The National Assembly must pass legislation that empowers subnational governments to take on more economic policy while providing the legal framework for intergovernmental cooperation. Revenue allocation formulae can be adjusted to match resources with responsibilities.

Administrative restructuring
Federal ministries can be restructured to focus on policy formulation and standard-setting rather than direct implementation. This would free up resources and expertise to support subnational governments whilst reducing the federal government’s operational burden.

Most important, restructuring would transform the administrative governance approach from one of interference and control to one of facilitation and support. Rather than bureaucratic agencies, acting as gatekeepers that slow down economic activity, they should be enablers that help businesses navigate regulatory requirements efficiently.

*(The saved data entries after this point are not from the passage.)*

/-- R4, R22: a LOAD in OPEN of an EMPTY circuit makes it HELD in the work set, with its tag, clamped parameters,
entries and channel, no baseline, no reference power and entry condition UNKNOWN; its entries are its own and not
fenced, and its channel's evidence is reset. Other circuits stay. R4, R5, R23: a LOAD in OPEN of a HELD circuit: it
takes the new tag and clamped parameters; a different entry list, the order counted, replaces the old one, with the
baseline absent and redeclared yes; a different channel makes the reference power absent and the entry condition
UNKNOWN; everything else of the circuit stays, and it stays in or out of the work set. R172: the fields
stand at the bits that `loadPlaced` writes out. -/
def Obligations.LoadInOpen : Prop :=
  (∀ s : State, s.inHand .load → s.loadRefusal = none → s.window.state = .opened →
      s.entriesAgree → s.channelsAgree →
      let f := s.loadInHand
      let c := f.circuit
      (s.circuit c).state = .empty → (s.circuit c).entries = [] → (s.circuit c).channel = none →
      ∃ t : State, exec .load s = .next t.endEvent
        ∧ t.circuit c = { s.circuit c with
            tag := f.tag
            persistence := max 1 (min 15 f.persistence), tolerance := min 2000 f.tolerance
            floor := max (-5000) (min 1000 f.floor), shift := min 4 f.shift
            entries := f.entries, channel := some f.channel, baseline := none, reference := none
            entryCondition := some .unknown, prior := none, changeCount := 0
            undeclared := false, redeclared := false, state := .held }
        ∧ (∀ c', c' ≠ c → t.circuit c' = s.circuit c')
        ∧ (∀ i, t.mapEntry i = if i ∈ f.entries then { owner := some c, fenced := false } else s.mapEntry i)
        ∧ (∀ ch, t.boundTo ch = if ch = f.channel then some c else s.boundTo ch)
        ∧ (∀ ch, t.evidenceOf ch = if ch = f.channel then {} else s.evidenceOf ch)
        ∧ (∀ k, Table.get false t.window.workSet k = if k = c then true else Table.get false s.window.workSet k)
        ∧ Table.get false t.report.owed c = true
        ∧ t.journal = s.journal ∧ t.sweep = s.sweep ∧ t.pass = s.pass)
  ∧ (∀ s : State, s.inHand .load → s.loadRefusal = none → s.window.state = .opened →
      s.entriesAgree → s.channelsAgree →
      let f := s.loadInHand
      let c := f.circuit
      let r := s.circuit c
      r.state = .held →
      ∃ t : State, exec .load s = .next t.endEvent
        ∧ t.circuit c = { r with
            tag := f.tag
            persistence := max 1 (min 15 f.persistence), tolerance := min 2000 f.tolerance
            floor := max (-5000) (min 1000 f.floor), shift := min 4 f.shift
            entries := f.entries
            baseline := if f.entries = r.entries then r.baseline else none
            redeclared := if f.entries = r.entries then r.redeclared else true
            channel := some f.channel
            reference := if r.channel = some f.channel then r.reference else none
            entryCondition := if r.channel = some f.channel then r.entryCondition else some .unknown }
        ∧ (∀ c', c' ≠ c → t.circuit c' = s.circuit c')
        ∧ (∀ i, i ∈ f.entries → (t.mapEntry i).owner = some c)
        ∧ (∀ i, i ∉ f.entries → t.mapEntry i = if i ∈ r.entries then {} else s.mapEntry i)
        ∧ t.boundTo f.channel = some c
        ∧ (r.channel = some f.channel → t.trace = s.trace)
        ∧ (r.channel ≠ some f.channel → t.evidenceOf f.channel = {})
        ∧ t.window = s.window ∧ Table.get false t.report.owed c = true
        ∧ t.journal = s.journal ∧ t.sweep = s.sweep ∧ t.pass = s.pass)
  ∧ ∀ s : State, s.loadPlaced

/-- R17, R24, R25: a DROP that passes its checks: a loaded circuit is released, so its record returns to its reset
values except fence hits, its entries have owner none and are not fenced, its channel is unbound with its evidence
kept, it leaves the restore list, the rest keeping their order, and the work set, and a CIRCUIT report is owed; a DROP
of an EMPTY circuit changes no table. Other circuits stay. R24, R25: a circuit number out of range is answered
REFUSED_RANGE with detail 0; in QUIET a LOADING or RESTORING circuit REFUSED_STATE, with detail 0 by the model's choice
(log entry 20); in OPEN any circuit not HELD REFUSED_STATE with detail 0; in any later window state REFUSED_STATE with
detail 512. -/
def Obligations.DropReleases : Prop :=
  (∀ s : State, s.inHand .drop → s.dropRefusal = none →
    let c := ((chainWord s.directive.chain 0 1).extractLsb' 0 16).toNat
    let r := s.circuit c
    ∃ t : State, exec .drop s = .next t.endEvent
      ∧ (∀ c', c' ≠ c → t.circuit c' = s.circuit c')
      ∧ (r.state = .empty → t.store = s.store ∧ t.window = s.window ∧ t.trace = s.trace ∧ t.sweep = s.sweep
          ∧ t.report = s.report)
      ∧ (r.state ≠ .empty →
          t.circuit c = { fenceHits := r.fenceHits }
          ∧ (∀ i, t.mapEntry i = if i ∈ r.entries then {} else s.mapEntry i)
          ∧ (∀ ch, t.boundTo ch = if r.channel = some ch then none else s.boundTo ch)
          ∧ (∀ ch, t.evidenceOf ch =
              if r.channel = some ch then { s.evidenceOf ch with silence := .stopped } else s.evidenceOf ch)
          ∧ t.sweep = { s.sweep with restoreList := s.sweep.restoreList.filter (· ≠ c) }
          ∧ (∀ k, Table.get false t.window.workSet k
              = if k = c then false else Table.get false s.window.workSet k)
          ∧ Table.get false t.report.owed c = true)
      ∧ t.journal = s.journal ∧ t.verdict = s.verdict ∧ t.pass = s.pass)
  ∧ ∀ s : State, s.window.state ≠ .noLayout →
      let c := ((chainWord s.directive.chain 0 1).extractLsb' 0 16).toNat
      let st := (s.circuit c).state
      (512 ≤ c → s.dropRefusal = some ⟨.refusedRange, 0⟩)
      ∧ (c < 512 →
          (s.window.state = .quiet → st = .empty ∨ st = .settled ∨ st = .drifted ∨ st = .faulted →
            s.dropRefusal = none)
          ∧ (s.window.state = .quiet → st = .loading ∨ st = .restoring →
            s.dropRefusal = some ⟨.refusedState, 0⟩)
          ∧ (s.window.state = .opened →
            s.dropRefusal = if st = .held then none else some ⟨.refusedState, 0⟩)
          ∧ (s.window.state ≠ .quiet → s.window.state ≠ .opened →
            s.dropRefusal = some ⟨.refusedState, 512⟩))

/-- R118, R119, R128, R129, R130: a RESTORE that passes its checks is appended to the restore list. With a job running
it waits there and no circuit changes; with the engine idle and nothing else waiting it leaves the list at once, the
circuit becomes RESTORING with its state recorded as the earlier state, and the job is at its first entry: the write of
its baseline word is requested, or held while the posted-write buffer holds a write to that word (R120). R128: the first
of the six checks that fails gives the answer: REFUSED_RANGE 0 for the circuit number, REFUSED_STATE 512 outside QUIET,
REFUSED_STATE 0 for a circuit neither DRIFTED nor FAULTED, REFUSED_RANGE 1 with no baseline, DUPLICATE with its position
in the list, BUSY 0 with eight listed. -/
def Obligations.RestoreListedOrStarted : Prop :=
  (∀ s : State, s.inHand .restore → s.restoreRefusal = none →
    let c := ((chainWord s.directive.chain 0 1).extractLsb' 0 16).toNat
    ∃ t : State, exec .restore s = .next t.endEvent
      ∧ (s.sweep.job ≠ .none →
          t.sweep = { s.sweep with restoreList := s.sweep.restoreList ++ [c] } ∧ t.store = s.store)
      ∧ (s.sweep.job = .none → s.sweep.restoreList = [] → s.sweep.captureRequest = none →
          s.sweep.driftRequest = false →
          t.sweep.restoreList = [] ∧ t.circuit c = { s.circuit c with state := .restoring }
          ∧ (∃ o, (s.circuit c).state = o.toState ∧ t.sweep.job = .restore c 1 o)
          ∧ Table.get false t.report.owed c = true
          ∧ (s.arbiter.sweep = none → (∀ g, s.arbiter.port = some g → g.who ≠ .sweep) →
              let first := s.connAddr ((s.circuit c).entries.getD 0 0)
              let word := ((s.circuit c).baseline.getD []).getD 0 0
              let waits := s.pass.buffer.any fun b => decide (b.addr = first)
              t.arbiter.sweep = (if waits then none else some { addr := first, write := some (word, 0xF) })
              ∧ t.sweep.held = if waits then some (first, some word) else none))
      ∧ (∀ c', c' ≠ c → s.sweep.restoreList = [] → s.sweep.driftRequest = false → t.circuit c' = s.circuit c')
      ∧ t.window = s.window ∧ t.trace = s.trace ∧ t.pass = s.pass)
  ∧ ∀ s : State, s.window.state ≠ .noLayout →
      let c := ((chainWord s.directive.chain 0 1).extractLsb' 0 16).toNat
      let r := s.circuit c
      let list := s.sweep.restoreList
      let named : Prop := c < 512 ∧ s.window.state = .quiet ∧ (r.state = .drifted ∨ r.state = .faulted)
      (512 ≤ c → s.restoreRefusal = some ⟨.refusedRange, 0⟩)
      ∧ (c < 512 → s.window.state ≠ .quiet → s.restoreRefusal = some ⟨.refusedState, 512⟩)
      ∧ (c < 512 → s.window.state = .quiet → r.state ≠ .drifted → r.state ≠ .faulted →
          s.restoreRefusal = some ⟨.refusedState, 0⟩)
      ∧ (named → r.baseline = none → s.restoreRefusal = some ⟨.refusedRange, 1⟩)
      ∧ (∀ p, named → r.baseline ≠ none → p < list.length → list.getD p 0 = c →
          (∀ q, q < p → list.getD q 0 ≠ c) → s.restoreRefusal = some ⟨.duplicate, p + 1⟩)
      ∧ (named → r.baseline ≠ none → c ∉ list →
          s.restoreRefusal = if 8 ≤ list.length then some ⟨.busy, 0⟩ else none)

Expected outcomes: Multiplying growth centres
Proper political governance would create multiple centres of economic growth across Nigeria rather than concentrating activity in Abuja and a few commercial centres, unleashing the economic potential of over 200 million Nigerians currently marginalised in the informal sector and replacing rent-seeking extraction with broad-based economic participation.

Conclusion:

The imperative for paradigm shift
President Tinubu’s administration stands at a crossroads. The President must do a U-Turn and embrace fundamental governance restructure.

Without functional political governance at all levels, economic interventions will continue to produce disappointing results regardless of their technical merit. Nigeria’s challenge is not economic—it is political. The system of centralised economic planning has created a dual economy where a small elite captures enormous value through rent-seeking while over 200 million Nigerians remain trapped in unproductive informality.

A new scheme of political governance that recognizes that politics and economics is local will unleash a volcano of tremendous energy that will be unstoppable by anyone, to the ultimate benefit of economic development.

The wrong diagnosis has led to wrong results for too long. It is time for the right diagnosis and the right treatment: political governance reform is the foundation for sustainable economic transformation.

Concluded.

Dr Agbakoba (SAN) is a former President of the Nigerian Bar Association (NBA).